-- ==== Sys2Proof/Certificates/Slice0/Obligations.lean ====
section
/-! DEFINITION. The statements for the provers. -/

open Sys2Proof Sys2Proof.Machine

/-- For every command and state: a step of the state with the command at the front of its queue is exec of that
command on the state with the queue's rest. On an empty queue a step answers the same state. The queue and
the idling are the model's own choice and no rule of the spec (log 2). (95_what_each_step_holds.md) -/
def Obligations.StepRunsTheFrontCommand : Prop :=
  (∀ (c : Instr) (rest : List Instr) (s : State),
      step { s with pending := c :: rest } = exec c { s with pending := rest })
    ∧ ∀ s : State, s.pending = [] → step s = .next s

/-- For every strap reading and state, RESET answers the reset state with the queue kept, held in reset no
longer, the straps read, the station index, lane and class of R168, the house mode origin the own number,
the humidity monitor in SEEDING at a WET or KITCHEN station and DISABLED otherwise, and a STATUS requested
without the mark; a class of 11 is DRY. The reset state carries values that are the model's choice (logs 6,
7, 8), and keeping the queue is the model's choice (log 9). (12.1, 12.2) -/
def Obligations.ResetCommand : Prop :=
  ∀ (index : BitVec 4) (lane : BitVec 1) (cl : BitVec 2) (s : State),
    exec (.reset index lane cl) s = .next
      { State.reset with
        pending := s.pending
        inReset := false
        strapsRead := true
        stationIndex := index
        lane := if lane = 0 then .A else .B
        roomClass := if cl = 1 then .wet else if cl = 2 then .kitchen else .dry
        house := ⟨.normal, false, 0, index.toNat + 1⟩
        humid := { State.reset.humid with state := if cl = 1 ∨ cl = 2 then .seeding else .disabled }
        line := { State.reset.line with statusSlot := ⟨true, false⟩ } }

/-- Every field to which a record table or R1 gives a value after reset holds that value in State.reset, which
is held in reset; in every state held in reset both lamp outputs are dark, and a command other than RESET
leaves the whole state as it is (R167: every block holds its reset value while it is held; that such a
command is taken from the queue is log 9). (1.1, 2.1, 3.1, 4.1, 5.1, 6.1, 7.1, 8.1, 9.4, 10.2, 11.1, 12.1) -/
def Obligations.ResetLeavesTheListedValues : Prop :=
  State.reset.clock = ⟨0, none, none, 60, false, none, none, none⟩
    ∧ State.reset.seq = ⟨.starting, none, none, none, false, none, none, false, none, [], 0⟩
    ∧ (State.reset.fan.demandTarget, State.reset.fan.probeHold, State.reset.fan.driveTarget, State.reset.fan.driveOutput)
        = (0, false, 0, 0)
    ∧ (State.reset.fan.holdEnd, State.reset.fan.direction, State.reset.fan.captureCounter, State.reset.fan.lastCapture)
        = (none, .supply, 0, none)
    ∧ (State.reset.fan.ticksSince, State.reset.fan.periods, State.reset.fan.speed, State.reset.fan.stallWatch)
        = (0, [], 0, none)
    ∧ (State.reset.climate.inner, State.reset.climate.outer, State.reset.climate.humidity)
        = (⟨false, 0, none⟩, ⟨false, 0, none⟩, ⟨false, 0, none⟩)
    ∧ (State.reset.climate.openTime, State.reset.climate.window, State.reset.climate.lastCompletion,
        State.reset.climate.ring) = (none, [], none, [])
    ∧ (State.reset.climate.ownOutdoor, State.reset.climate.ownOutdoorTime, State.reset.climate.outdoor,
        State.reset.climate.band, State.reset.climate.bandFormed) = (none, none, none, 2, false)
    ∧ State.reset.frost = ⟨0, .clear, none, none, none, none, none, none, false, none⟩
    ∧ State.reset.humid = ⟨.disabled, none, none, 0, none⟩
    ∧ State.reset.demand = ⟨[], 55, 55, 0, 0, none, 0, 0, none, 0⟩
    ∧ (humidityLimit State.reset, frostCap State.reset, filterCap State.reset) = (false, 100, 100)
    ∧ State.reset.filter = ⟨0, 0, 0, .idle, 24, none, none, none, false, [], none, none, 0, 0, .clean⟩
    ∧ State.reset.peers = []
    ∧ (State.reset.house.mode, State.reset.house.summer, State.reset.house.stamp) = (.normal, false, 0)
    ∧ State.reset.line = ⟨⟨false, false⟩, ⟨false, false⟩, ⟨false, false⟩, ⟨false, false⟩, none, none, false, none, 0,
        none, 0, none, [], 0, none, 0, false⟩
    ∧ (State.reset.ctl.levels, State.reset.ctl.modeTaken, State.reset.ctl.fitted, State.reset.ctl.summerOn)
        = (⟨.high, .high, .high, .high, .high⟩, none, false, false)
    ∧ (State.reset.ctl.boostStage, State.reset.ctl.boostStart, State.reset.ctl.filterStage, State.reset.ctl.filterStart)
        = (.waitRelease, none, .waitRelease, none)
    ∧ State.reset.cfg.wake = ⟨true, true, true, true, true⟩
    ∧ faultSet State.reset = ⟨false, false, false, false, false, false, false, false⟩
    ∧ (State.reset.ctl.amber.pattern, State.reset.ctl.green.pattern) = (.off, .flicker)
    ∧ State.reset.inReset = true
    ∧ (∀ (s : State) (l : Lamp), s.inReset = true → lampOutput s l = false)
    ∧ (∀ (c : Instr) (s : State), (timeOf c).isSome = true → s.inReset = true → exec c s = .next s)
    ∧ (State.reset.loader.configBytes, State.reset.loader.config, State.reset.loader.filterBytes,
        State.reset.loader.filterValues) = ([], none, [], none)
    ∧ (State.reset.loader.writeEnabled, State.reset.loader.inFlight, State.reset.loader.writePending)
        = (false, false, false)

/-- For every command that carries a time and every state, exec answers a next state whose local time is the
later of the two, and whose capture counter has advanced by the ticks between. That a command carries its
time is the model's choice (logs 1, 2), and so is that a command with an earlier time is taken at the later
local time (log 3). The block is not held in reset. (1.1, 3.2, 3.5) -/
def Obligations.TimeMovesLocalTimeAndTheTach : Prop :=
  ∀ (c : Instr) (t : Time) (s : State), s.inReset = false → timeOf c = some t →
    ∃ s', exec c s = .next s' ∧ s'.now = timeAfter t s ∧ s'.fan.captureCounter = counterAt t s

/-- For every state and time at which a run second is taken: where the output does not follow the target it is
unchanged; where it follows, it lies on the line of 80 per-mille per second (3125 ticks each) from the ramp
origin toward the drive target, truncated, and stops at the target. RUN_SECOND is used because it has no
effect of its own on the drive. For every command but RESET: where the drive target (600 under the probe
hold, and otherwise the demand target) differs afterward, a new ramp begins now at the present output; where
it does not, the ramp stands, unless a spin-up hold has ended (the dead time's end may begin and end one at
once) and the output follows, when it begins now. The block is not held in reset. (3.2, 3.3) -/
def Obligations.OutputRampsWithTime : Prop :=
  (∀ (t : Time) (s : State), s.inReset = false → ∃ s', exec (.runSecond t) s = .next s'
      ∧ (following s = false → s'.fan.driveOutput = s.fan.driveOutput)
      ∧ (following s = true → s.fan.rampFrom ≤ s.fan.driveTarget →
          s'.fan.driveOutput = min s.fan.driveTarget (s.fan.rampFrom + 80 * (timeAfter t s - s.fan.rampStart) / 250000))
      ∧ (following s = true → s.fan.driveTarget < s.fan.rampFrom →
          (s'.fan.driveOutput : Int) = max (s.fan.driveTarget : Int)
            (((s.fan.rampFrom : Int) * 250000 - 80 * ((timeAfter t s - s.fan.rampStart : Nat) : Int)) / 250000)))
  ∧ (∀ (c : Instr) (s s' : State), (timeOf c).isSome = true → s.inReset = false → exec c s = .next s' →
    (s'.fan.driveTarget ≠ s.fan.driveTarget → s'.fan.rampFrom = s'.fan.driveOutput ∧ s'.fan.rampStart = s'.now)
    ∧ (s'.fan.driveTarget = s.fan.driveTarget →
      (s.fan.holdEnd.isSome = true → s'.fan.holdEnd.isSome = true →
        s'.fan.rampFrom = s.fan.rampFrom ∧ s'.fan.rampStart = s.fan.rampStart)
      ∧ (s.fan.holdEnd = none → (∀ t, c ≠ .switchDeadTimeEnd t) →
        s'.fan.rampFrom = s.fan.rampFrom ∧ s'.fan.rampStart = s.fan.rampStart)
      ∧ (s.fan.holdEnd.isSome = true → s'.fan.holdEnd = none → following s' = true →
        s'.fan.rampFrom = s'.fan.driveOutput ∧ s'.fan.rampStart = s'.now)))
  ∧ (∀ f : FanRec, f.driveTarget = if f.probeHold = true then 600 else f.demandTarget)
*****
■ **Task directions**
Identify each line in the records above that contains the word "probeHold", and copy it out in full.

■ **Answer section**
    ∧ (State.reset.fan.demandTarget, State.reset.fan.probeHold, State.reset.fan.driveTarget, State.reset.fan.driveOutput)
  ∧ (∀ f : FanRec, f.driveTarget = if f.probeHold = true then 600 else f.demandTarget)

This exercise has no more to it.